Bank of America, Morgan Stanley, JPMorgan Chase, Goldman Sachs, Citigroup, and Wells Fargo all reported losses in the corporate lending space – with Bank of America reporting the biggest loss at $320 million.
Altogether, these banks' corporate loan losses totaled $1.32 billion.
The update marks quite a shift in tone compared to early this year, when demand for business lending was at a high, according to the Fed's quarterly Senior Loan Officer Opinion Survey in January.
The sudden change has left banks in an awkward situation, where they’ve bulked up their corporate lending game in response to a vibrant market earlier this year, but aren’t able to actually reap any benefits. Banks still currently have around $80 billion worth of deals to offload.

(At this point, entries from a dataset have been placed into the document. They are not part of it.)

/-- The scratchpad addresses that an element is written at: its own, and the same offset in the cores of MCAST (R266). -/
def castTo (d : List Byte) (b : W64) : List W64 :=
  b :: ((List.range 8).filter fun c => cdDsp d && (ctlBits d 18 8).testBit c && decide (b.toNat % 2 ^ 22 / 2 ^ 19 ≠ c)).map fun c =>
    .ofNat 64 (c * 2 ^ 19 + b.toNat % 2 ^ 19)

/-- Write bytes at each of a list of addresses; where one fails, it and those after it hold old or new bytes (R268). -/
def writeAll (m : Cmd) (sp : Bool) (bs : List Byte) : List W64 → State → State × Option (BitVec 8 × W64)
  | [], s => (s, none)
  | a :: r, s =>
    match engWrite m sp a bs s with
    | .ok (_, s) => writeAll m sp bs r s
    | .error e => ((a :: r).foldl (fun s a => (engPart m sp a bs s).tick) s, some e)

/-- The elements from t on: a failing one stops the loop (R268). -/
def copyLoop (m : Cmd) (d : List Byte) (src dst : W64) : Nat → Nat → State → State × Option (BitVec 8 × W64)
  | 0, _, s => (s, none)
  | n + 1, t, s =>
    let a := src + .ofInt 64 (loopOffset (cdExt d) (cdSstr d) (cdDim d) 0 t)
    let b := dst + .ofInt 64 (loopOffset (cdExt d) (cdDstr d) (cdDim d) 0 t)
    match engRead m (cdSsp d) a (cdSize d) s with
    | .error e => (s, some e)
    | .ok (bs, s) =>
      match writeAll m (cdDsp d) bs (castTo d b) s with
      | (s, some e) => (s, some e)
      | (s, none) => copyLoop m d src dst n (t + 1) s

/-- The completion of a copy (R270): the cause of a refusal, if any, and the state. -/
def copyCompletion (m : Cmd) (d : List Byte) (s : State) : Option Nat × State :=
  let a := cdArg d
  let post := fun (t : Nat) => match postFlag t (ctlBits d 14 4) (ctlBits d 48 16) s with | .ok s => (none, s) | .error c => (some c, s)
  match cdCmpl d with
  | 1 =>
    let key := padKey (clusterOf m.agent) a
    if inReset s (clusterOf m.agent * 8 + a / 2 ^ 19) then (some 0x24, s)
    else if !bankOk s m.agent (a / 2 ^ 18) || !s.live key then (some 0x0A, s)
    else (none, (arrive key (cdSize d * cdCount d) s).2)
  | 2 => post m.agent
  | 3 => post a
  | 4 => decrement m.agent a 1 s
  | _ => (none, s)

/-- Copy elements, completion, token (R267, R270). -/
def copyEnd (core : Nat) (m : Cmd) (s : State) : State :=
  let d := leBytes 128 (m.vecs.getD 0 0).toNat
  let r := copyLoop m d (.ofNat 64 (numAt d 8 8) + m.cap 1) (.ofNat 64 (numAt d 0x10 8) + m.cap 2) (cdCount d) 0 s
  match r.2 with
  | some e => endCmd core m (some e) r.1
  | none =>
    let q := copyCompletion m d r.1
    endCmd core m (q.1.map fun c => (.ofNat 8 c, if cdCmpl d = 1 then .ofNat 64 (cdArg d) else 0)) q.2

/-! RLAY (R272). -/

/-- A magnitude n / d of a sign, rounded to an integer by a mode (R111). -/
def roundInt (mode : Nat) (neg : Bool) (n d : Nat) : Int :=
  let q := n / d
  let r := n % d
  let up := r != 0 && !towardZero mode neg && (mode != 0 || decide (d < 2 * r) || (d == 2 * r && q % 2 == 1))
  let m : Int := (if up then q + 1 else q : Nat)
  if neg then -m else m

/-- The code of an exact value in a format (R272), rounded first: between integer formats a value that does not fit keeps its low bits, or is
clamped under `.sat` (R112). -/
def layCode (src dst mode : Nat) (sat : Bool) (v : Num) : Nat :=
  match v with
  | .fin neg n d =>
    if isIntFmt src && isIntFmt dst && !sat then wrap (fmtWidth dst) (roundInt mode neg n d) else (roundTo dst mode sat none false v).1
  | _ => (roundTo dst mode sat none false v).1

/-- The index tuple of element t, dimension 0 innermost. -/
def tupleAt (ext : Nat → Nat) : Nat → Nat → Nat → List Nat
  | 0, _, _ => []
  | n + 1, k, t => t % ext k :: tupleAt ext n (k + 1) (t / ext k)

/-- The source index of a destination index: x[π(d)] = y[d]. -/
def sourceIndex (n : Nat) (p : W64) (y : List Nat) : List Nat :=
  (List.range n).map fun q => y.getD ((List.range n).findIdx fun d => permAt p d == q) 0

/-- Write a nibble of a byte. -/
def writeNibble (m : Cmd) (sp : Bool) (a : W64) (high : Bool) (v : Nat) (s : State) : State × Option (BitVec 8 × W64) :=
  match engKeys m sp .write a 1 s with
  | .error e => (s, some e)
  | .ok (ks, s) =>
    let old := leNat (bytesAt ks s)
    writeAll m sp [.ofNat 8 (if high then old % 16 + 16 * v else old / 16 * 16 + v)] [a] s

/-- One destination element, or one record, from its values. -/
def writeLay (m : Cmd) (e : BitVec 1024) (srcFmt mode : Nat) (sat : Bool) (y : List Nat) (vs : List Num) (s : State) : State × Option (BitVec 8 × W64) :=
  let a := tiAddr e (m.cap 1) y
  if tiIsRec e then
    let b := packBlock (tiRec e) mode vs (vs.map fun _ => none)
    writeAll m (tiPad e) (leBytes (recSize (tiRec e)) (recordBits (tiRec e) b.1 (b.2.map Prod.fst))) [a] s
  else
    let c := layCode srcFmt (tiFmt e) mode sat (scaleNum (vs.getD 0 (.fin false 0 1)) (-tiScale e))
    if nibble (tiFmt e) then writeNibble m (tiPad e) a (y.getD 0 0 % 2 == 1) c s
    else writeAll m (tiPad e) (leBytes (fmtBytes (tiFmt e)) c) [a] s

/-- The source values of a run of destination indexes along dimension 0. -/
def layRead (m : Cmd) (es : BitVec 1024) (n : Nat) (p : W64) (y : List Nat) : List Nat → State → Eng (List Num)
  | [], s => .ok ([], s)
  | j :: js, s =>
    (tiRead m es (m.cap 0) (sourceIndex n p ((y.getD 0 0 + j) :: y.drop 1)) s).next fun c s =>
      (layRead m es n p y js s).next fun r s => .ok (tiValue es c :: r, s)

It looks like these lenders are taking steps to offset the situation. Bank of America's chief financial officer Alastair Borthwick said the bank has no more deals in the pipeline to underwrite, and JPMorgan Chase has been reducing market share since last year.
Still, the losses may signify a serious downturn in the market – with investors shying away from investing and businesses shying away from business-ing.
The overall atmosphere feels in line with 'the party’s over folks, time to go home', leaving banks all dressed up with nowhere to go.